/-- The observer of a well-formed block after the reset pulse and the two frames of INIT. -/
theorem Rx.receive_initFrames {c : Configuration} (hw : c.wf = true) {rx : Rx} (hu : rx.undef = false) :
    (rx.forget.receive [opSetDigits, digitsPayload c]).receive [opBrightness, maxBrightness] =
      { Rx.initial with digits := some c.digits.toNat, bright := some maxBrightness } := by
  have hn := toNat_digitsPayload hw
  obtain ⟨-, hd⟩ := digits_bounds_of_wf hw
  have digits : rx.forget.receive [opSetDigits, digitsPayload c] =
      { Rx.initial with digits := some c.digits.toNat } := by
    rw [Rx.receive_setDigits, Rx.setDigits_of_le (by exact hu) (by omega), hn, Rx.forget_eq, hu]
    rfl
  rw [digits, Rx.receive_brightness, Rx.setBrightness_of_defined rfl]

/-! ### CLEAR -/

/-- Spaces are not the terminator, so none of them is dropped (R67, R108). -/
theorem untilZero_blanks (c : Configuration) : untilZero (blanks c) = blanks c := by
  have notZero : ∀ b ∈ blanks c, (b != terminator) = true := by
    intro b hb
    rw [List.eq_of_mem_replicate hb]
    decide
  exact List.takeWhile_eq_self_iff.2 notZero

theorem bytes_clearCommand (c : Configuration) : (clearCommand c).bytes = opCell :: blanks c := by
  rw [clearCommand, Command.bytes, untilZero_blanks]

/-- CLEAR whose calls all succeed is, to the observer, one cell write of spaces from cell 0. -/
theorem exec_clear_rx_of_success {s u : State} {rest : List Bool} (ha : s.Accepting) (ho : s.Operational)
    (hr : s.Succeeds (3 + s.cfg.digits.toNat) rest) (h : exec .clear s = .next u) :
    u.rx = s.rx.cellWrite 0#4 (blanks s.cfg) := by
  obtain ⟨hf, hi, hx⟩ := ha
  obtain ⟨hd, hb⟩ := ho
  have count : 2 + (clearCommand s.cfg).bytes.length = 3 + s.cfg.digits.toNat := by
    rw [bytes_clearCommand, List.length_cons, blanks, List.length_replicate]
    omega
  have run : exec .clear s = .next _ :=
    displayOp_single_of_success .clear (clearCommand s.cfg) (rest := rest) hf hi hx hd hb rfl (by rw [count]; exact hr)
  rw [run] at h
  cases h
  rw [bytes_clearCommand]
  exact Rx.receive_cell 0#4 (blanks s.cfg) s.rx

/-- A cell write within the known digit count leaves each of its codes in its cell (R114). -/
theorem Rx.cellAt_cellWrite_within {rx : Rx} {p : Nibble} {codes : List Byte} {d : Nat} (hu : rx.undef = false)
    (hd : rx.digits = some d) (h16 : d ≤ 16) (hp : p.toNat < d) (hk : p.toNat + codes.length ≤ d) {j : Nat}
    (hj : j < codes.length) : (rx.cellWrite p codes).cellAt (p.toNat + j) = codes[j]? := by
  rw [Rx.cellWrite_within hu hd hp hk, Rx.cellAt, writeRun_at codes _ _ _ (by omega) hj]
  rfl

/-- Spaces over the whole known digit count (R114, R125). -/
theorem Rx.cellWrite_blanks {c : Configuration} (hw : c.wf = true) {rx : Rx} (hu : rx.undef = false)
    (hd : rx.digits = some c.digits.toNat) :
    (∀ p, p < c.digits.toNat → (rx.cellWrite 0#4 (blanks c)).cellAt p = some blankCode) ∧
    (rx.cellWrite 0#4 (blanks c)).undef = false := by
  obtain ⟨hpos, h16⟩ := digits_bounds_of_wf hw
  have fits : (0#4).toNat + (blanks c).length ≤ c.digits.toNat := by simp [blanks]
  refine ⟨fun p hp => ?_, ?_⟩
  · have cell := Rx.cellAt_cellWrite_within (p := 0#4) (j := p) hu hd h16 hpos fits (by simpa [blanks] using hp)
    simpa [blanks, hp] using cell
  · rw [Rx.cellWrite_within (p := 0#4) hu hd hpos fits]
    exact hu

/-- Settles O29: INIT's two frames tell the observer the digit count and the brightness; the answers left after its thirteen
are those CLEAR needs to write its spaces. -/
theorem observerAfterInitAndClear : Obligations.ObserverAfterInitAndClear := by
  intro s t u rest ha hd hw hu hr hinit hclear
  have answers : s.Succeeds 13 (List.replicate (3 + s.cfg.digits.toNat) true ++ rest) := by
    rw [State.Succeeds, ← List.append_assoc, List.replicate_append_replicate]
    exact hr
  obtain ⟨accepting, operational, hcfg, hresults, hrx⟩ := exec_init_of_success ha hd answers hinit
  rw [Rx.receive_initFrames hw hu] at hrx
  have cleared := exec_clear_rx_of_success accepting operational (by rw [hcfg]; exact hresults) hclear
  rw [hcfg] at cleared
  rw [cleared]
  exact ⟨hrx, Rx.cellWrite_blanks hw (by rw [hrx]; rfl) (by rw [hrx])⟩

end Sys2Proof.Machine

/-! ## Construction (R131)

Well-formedness as checked is R131's condition, and construction is decided by nothing else. -/

namespace Sys2Proof.Machine

/-- A Configuration is well formed exactly as R131 says. -/
theorem Configuration.wf_iff (c : Configuration) :
    c.wf = true ↔ (1 ≤ c.digits.toNat ∧ c.digits.toNat ≤ 16) ∧ c.pins.Nodup ∧ 0 < c.clockHz := by
  simp only [Configuration.wf, Bool.and_eq_true, decide_eq_true_eq, and_assoc]

theorem construct_of_wf {c : Configuration} (h : c.wf = true) : construct c = .next (State.initial c [] []) := if_pos h

theorem construct_of_not_wf {c : Configuration} (h : ¬ c.wf = true) : construct c = .refused .badConfig := if_neg h

/-- Settles O2: construction checks `wf`, and the block it gives holds the Configuration it was given. -/
theorem constructionRefusesIllFormedConfigurations : Obligations.ConstructionRefusesIllFormedConfigurations := by
  intro c
  refine ⟨fun h => ?wellFormed, fun h => ?illFormed⟩
  case wellFormed => exact ⟨_, construct_of_wf ((Configuration.wf_iff c).2 h), rfl⟩
  case illFormed => exact construct_of_not_wf fun hw => h ((Configuration.wf_iff c).1 hw)

end Sys2Proof.Machine

/-! ## The halted block (R139, R157)

A step, a request and a step of bring-up all look at the recorded fault first. -/

namespace Sys2Proof.Machine

theorem step_of_halted {s : State} {f : FaultRecord} (h : s.fault = some f) : step s = .fault (.halted f) := by
  rw [step, blockStep, h]

theorem request_of_halted {s : State} {f : FaultRecord} (h : s.fault = some f) (r : Request) (taken : State → State) :
    request r taken s = .fault (.halted f) := by
  rw [request, h]

theorem displayOp_of_halted {s : State} {f : FaultRecord} (h : s.fault = some f) (r : Request)
    (parts : List (State → State)) : displayOp r parts s = .fault (.halted f) :=
  request_of_halted h r _

theorem atItsStep_of_halted {s : State} {f : FaultRecord} (h : s.fault = some f) (c : Ctl) (effect : State → State) :
    atItsStep c effect s = .fault (.halted f) := by
  rw [atItsStep, h]

/-- Every host operation and every step of bring-up answers with the recorded fault. -/
theorem exec_of_halted {s : State} {f : FaultRecord} (h : s.fault = some f) {i : Instr} (hi : i.isWire = false) :
    exec i s = .fault (.halted f) := by
  cases i with
  | init | teardown => exact request_of_halted h _ _
  | writeChar | writeString | loadCustomFont | setBrightness | fullTest | clear => exact displayOp_of_halted h _ _
  | initSetDigits | initBrightness | resetSequence => exact atItsStep_of_halted h _ _
  | cellWrite | glyphWrite | setDigits | setBrightnessCmd | normal | lampTest => cases hi

/-- Settles O37: steps and host operations answer `halted`, and a final state has no fault. -/
theorem haltedBlockTakesNoStep : Obligations.HaltedBlockTakesNoStep := by
  intro s hs
  obtain ⟨f, hf⟩ := Option.ne_none_iff_exists'.1 hs
  refine ⟨fun t h => ?step, fun ⟨noFault, _⟩ => hs noFault, fun i t hi h => ?exec⟩
  case step => rw [step_of_halted hf] at h; cases h
  case exec => rw [exec_of_halted hf hi] at h; cases h

end Sys2Proof.Machine

/-! ## Requests before `init()` and after `teardown()` (R128, R129)

Acceptance itself raises the fault, so no later part of the operation runs: nothing is emitted. The block accepts only with its
sub-sequencers at rest and no frame in progress, so the position recorded is `C_IDLE` and the observer is left as it is. -/

namespace Sys2Proof.Machine

/-- A fault raised by acceptance writes the request, the record and `ctl`, and nothing else (R133, R137). -/
theorem State.raise_of_accepting {s : State} (ha : s.Accepting) (r : Request) (k : FaultKind) :
    ({ s with req := some r } : State).raise k = { s with
      req := some r
      fault := some ⟨k, some r, .controller .cIdle⟩
      ctl := .cHalt } := by
  obtain ⟨-, hi, hx⟩ := ha
  obtain ⟨hctl, hrs, henc, -⟩ := s.idle_iff.1 hi
  simp [State.raise, State.position, hctl, hrs, henc, hx]

/-- A display operation that faults at its acceptance ends there. -/
theorem displayOp_of_accept_fault {r : Request} {s : State} {k : FaultKind} (ha : s.Accepting) (hw : r.wf = true)
    (h : acceptDisplay r s = ({ s with req := some r } : State).raise k) (parts : List (State → State)) :
    displayOp r parts s = .next (({ s with req := some r } : State).raise k) := by
  obtain ⟨hf, hi, -⟩ := ha
  rw [displayOp, request_taken hf hi hw, List.append_assoc, List.singleton_append, State.runAll_step hf, h,
    State.runAll_of_some (State.raise_fault k _)]

/-- INIT after teardown faults at its acceptance and ends there (R129). -/
theorem initCall_of_destroyed {s : State} (hd : s.dev = .destroyed) :
    initCall s = ({ s with req := some .init } : State).raise .useAfterTeardown := by
  have faults : acceptInit s = ({ s with req := some .init } : State).raise .useAfterTeardown := by
    simp [acceptInit, hd, latch]
  rw [initCall, faults, State.andThen_of_some (State.raise_fault _ _)]

/-- Settles O21: the acceptance of a display operation raises NotReady in Uninitialized, and the operation ends there. -/
theorem displayOperationBeforeInitRaisesNotReady : Obligations.DisplayOperationBeforeInitRaisesNotReady := by
  intro s r ha hd hr hw
  obtain ⟨parts, asDisplayOp⟩ := exec_display hr s
  rw [asDisplayOp, displayOp_of_accept_fault ha hw (acceptDisplay_of_uninitialized hd r), State.raise_of_accepting ha]

/-- Settles O22: the operations but TEARDOWN are INIT and the display operations, whose acceptance raises the fault. -/
theorem operationAfterTeardownRaisesUseAfterTeardown : Obligations.OperationAfterTeardownRaisesUseAfterTeardown := by
  intro s r ha hd hr hw
  rw [← State.raise_of_accepting ha]
  cases r with
  | init =>
    obtain ⟨hf, hi, -⟩ := ha
    have taken : exec .init s = .next (initCall s) := request_taken hf hi rfl
    exact taken.trans (congrArg _ (initCall_of_destroyed hd))
  | teardown => exact absurd rfl hr
  | writeChar | writeString | loadCustomFont | setBrightness | fullTest | clear =>
    exact displayOp_of_accept_fault ha hw (acceptDisplay_of_destroyed hd _) _

end Sys2Proof.Machine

TASK GOAL: All lines above from the one holding "cases r with" to the one holding "exact displayOp_of_accept_fault ha", inclusive, are to be copied exactly; no other line is wanted.

REPLY TO THE EXERCISE:
  cases r with
  | init =>
    obtain ⟨hf, hi, -⟩ := ha
    have taken : exec .init s = .next (initCall s) := request_taken hf hi rfl
    exact taken.trans (congrArg _ (initCall_of_destroyed hd))
  | teardown => exact absurd rfl hr
  | writeChar | writeString | loadCustomFont | setBrightness | fullTest | clear =>
    exact displayOp_of_accept_fault ha hw (acceptDisplay_of_destroyed hd _) _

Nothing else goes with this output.